The Generating function should start from $n = 3$ but what would happen to the defined values?
For the Characteristic polynomial, Does it mean I'll have to find the roots of a polynomial from a 3rd degree?
Best Answer
If you use the characteristic polynomial, it will indeed be a cubic, but it’s a cubic that factors very easily: it’s
$$x^3-3x_2+3x-1=(x-1)^3\;.$$
If you use generating functions, note that you can write the recurrence as
$$a_n=3a_{n-1}-3a_{n-2}+a_{n-3}+8-8[n=0]-7[n=1]-9[n=2]\;,\tag{1}$$
valid for all $n\in\Bbb Z$ if you make the blanket assumption that $a_n=0$ for all $n<0$. The last three terms are Iverson brackets and are there to make the recurrence yield the correct initial values.

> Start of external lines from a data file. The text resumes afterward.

/-- A carriage return takes the line: overlong gives ?LONG, else a bad character gives ?ERR, a blank
line gives nothing, a line that names a command is that command's event, and any other gives ?ERR
(R171, R172). That the event of the line and the row of the table are one command is read from the
table's rows (log 16). The words of a line are its runs of characters other than spaces, a number is
decimal digits only, and a line names a command exactly by R172's table, whose ranges are tested
after it. -/
def Obligations.CarriageReturnTakesLine : Prop :=
  (wordsOf [] = [] ∧ (∀ line, wordsOf (' ' :: line) = wordsOf line) ∧
    ∀ w : Text, w ≠ [] → ' ' ∉ w →
      wordsOf w = [w] ∧ ∀ line, wordsOf (w ++ ' ' :: line) = w :: wordsOf line) ∧
  (∀ (w : Text) (n : Nat),
    numberOf w = some n ↔
      w ≠ [] ∧ (∀ ch ∈ w, 48 ≤ ch.toNat ∧ ch.toNat ≤ 57) ∧
        n = Nat.ofDigits 10 (w.reverse.map fun ch => ch.toNat - 48)) ∧
  (∀ (w : Text) (k : SurveyKind),
    kindOf w = some k ↔
      (w, k) ∈
        [("INTERRUPT".toList, SurveyKind.interrupt), ("DEPOLARIZE".toList, .depolarize),
          ("FREEZE".toList, .freeze), ("NONE".toList, .none)]) ∧
  (∀ (words : List Text) (k : ServiceCommand),
    commandOf words = some k ↔
      (∃ w, words = [w] ∧
        (w, k) ∈
          [("STATUS".toList, ServiceCommand.status), ("TABLE".toList, .table),
            ("HOLD".toList, .hold), ("FREE".toList, .free), ("CLEAR".toList, .clear),
            ("RESTART".toList, .restart)]) ∨
      (∃ a n, words = ["CAPT".toList, a] ∧ numberOf a = some n ∧ k = .capt n) ∨
      ∃ a b kind n, words = ["SURVEY".toList, a, b] ∧ kindOf a = some kind ∧
        numberOf b = some n ∧ k = .survey kind n) ∧
  ∀ (s : State) (words : List Text), serviceReady s = true → s.pins = pinsNow s →
    words = wordsOf (bufferText s.service.buffer) →
    (s.service.overlong = true →
      exec (.characterReceived 0x0D#8 true) s = .next (replying ["?LONG".toList] s)) ∧
    (s.service.overlong = false → s.service.badCharacter = true →
      exec (.characterReceived 0x0D#8 true) s = .next (replying ["?ERR".toList] s)) ∧
    (s.service.overlong = false → s.service.badCharacter = false →
      (words = [] →
        exec (.characterReceived 0x0D#8 true) s =
          .next { s with service := { s.service with buffer := [] } }) ∧
      (∀ k, commandOf words = some k →
        exec (.characterReceived 0x0D#8 true) s = exec (rowOf k) s) ∧
      (words ≠ [] → commandOf words = none →
        exec (.characterReceived 0x0D#8 true) s = .next (replying ["?ERR".toList] s)))

/-- While a reply is in progress or a restart pending, characters and commands leave the device as it
is. With the line ready, a command whose number is out of range gets ?ERR in every condition, one in
range is refused with ?STATE in the conditions of R173, and a refused command has no effect
(R170, R172, R173, R178). -/
def Obligations.RefusalsHaveNoEffect : Prop :=
  (∀ (b : Byte) (stop : Bool) (k : ServiceCommand) (s : State),
    s.service.reply ≠ none ∨ s.service.pendingRestart = true →
    exec (.characterReceived b stop) s = .next s ∧ exec (rowOf k) s = .next s) ∧
  ∀ (k : ServiceCommand) (s : State), serviceReady s = true → s.pins = pinsNow s →
    ((∃ n, k = .capt n ∧ (n = 0 ∨ 64 < n)) ∨ (∃ x n, k = .survey x n ∧ (n = 0 ∨ 31 < n)) →
      exec (rowOf k) s = .next (replying ["?ERR".toList] s)) ∧
    ((s.supervisor.condition = .starting ∧
        (k = .table ∨ k = .hold ∨ k = .free ∨ k = .clear ∨ k = .restart ∨
          ∃ n, k = .capt n ∧ 1 ≤ n ∧ n ≤ 64)) ∨
      (s.supervisor.condition ∉ [Condition.regulating, Condition.holding, Condition.survey] ∧
        ∃ x n, k = .survey x n ∧ 1 ≤ n ∧ n ≤ 31) →
      exec (rowOf k) s = .next (replying ["?STATE".toList] s))

/-- STATUS is accepted in every condition and changes nothing but the service line, whose reply is the
status line, and the transmit line that carries it with its carriage return and line feed (R170, R172,
R173, R175, R182). The line's fields stand in R182's order, joined by single spaces, a signed one with its
sign and an absent one as a hyphen. The order of the alarms' names, and the phase NONE and the set current
as they are written, are the model's reading (log 18, log 22). -/
def Obligations.StatusOnlyReports : Prop :=
  (∀ s : State, serviceReady s = true → s.pins = pinsNow s →
    exec .status s =
      .next { s with
        service := answered [statusLine s] s
        pins := { s.pins with txd := .sending (statusLine s ++ ['\r', '\n']) } }) ∧
  ∀ (s : State) (num : Nat → Text) (signed : Int → Text) (latched : List Text),
    num = Nat.toDigits 10 →
    signed = (fun x => (if x < 0 then '-' else '+') :: num x.natAbs) →
    latched =
      ([(s.supervisor.alarms.floor, "FLOOR"), (s.supervisor.alarms.ilimit, "ILIMIT"),
        (s.supervisor.alarms.vlimit, "VLIMIT"), (s.supervisor.alarms.noself, "NOSELF"),
        (s.supervisor.alarms.stage, "STAGE"), (s.supervisor.alarms.supply, "SUPPLY"),
        (s.supervisor.alarms.table, "TABLE"),
        (s.supervisor.alarms.capdrop, "CAPDROP")].filter Prod.fst).map (fun x => x.2.toList) →
    (∀ i, s.regulation.setCurrent = some i → 0 ≤ i) →
    statusLine s = [' '].intercalate
      ([['S'],
        (match s.supervisor.condition, s.supervisor.faultCause with
          | .fault, some .config => "FAULT/CONFIG"
          | .fault, some .reversed => "FAULT/REVERSED"
          | .fault, none => "FAULT"
          | .starting, _ => "STARTING"
          | .acquiring, _ => "ACQUIRING"
          | .regulating, _ => "REGULATING"
          | .holding, _ => "HOLDING"
          | .survey, _ => "SURVEY"
          | .dark, _ => "DARK"
          | .brownout, _ => "BROWNOUT").toList,
        (match s.agreement.lock with
          | .unlocked => "UNLOCKED"
          | .locked => "LOCKED"
          | .solitary => "SOLITARY").toList,
        num s.timer.position,
        (match s.regulation.setCurrent with
          | some i => num i.natAbs
          | none => ['-']),
        signed s.regulation.staged,
        (match s.regulation.frameMean with
          | some m => signed m
          | none => ['-']),
        if s.correlator.gSelfValid then num s.correlator.gSelf else ['-']] ++
      (if s.survey.valid then
        ['G' :: num s.survey.generation,
          (match s.survey.kind with
            | .none => "NONE"
            | .interrupt => "INTERRUPT"
            | .depolarize => "DEPOLARIZE"
            | .freeze => "FREEZE").toList,
          (match s.survey.phase with
            | .over => "NONE"
            | .pending => "PENDING"
            | .running => "RUNNING").toList,
          num s.survey.count]
       else [['N']]) ++
      [if latched = [] then "NONE".toList else [','].intercalate latched,
        num s.regulation.noMeasure, num s.table.errors, num s.capture.records.length,
        num s.capture.drops,
        (match s.front.lastMeanS with
          | some m => num m
          | none => ['-'])])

Now multiply $(1)$ by $x^n$ and sum over $n\ge 0$:
$$\sum_{n\ge 0}a_nx^n=3\sum_{n\ge 0}a_{n-1}x^n-3\sum_{n\ge 0}a_{n-2}x^n+\sum_{n\ge 0}a_{n-3}x^n+8\sum_{n\ge 0}x^n-8-7x-9x^2\;.\tag{2}$$
If the generating function is $A(x)$, $(2)$ can be rewritten as
$$A(x)=3xA(x)-3x^2A(x)+x^3A(x)+\frac8{1-x}-8-7x-9x^2\;,$$
which you can then solve for $A(x)$ and resolve into partial fractions.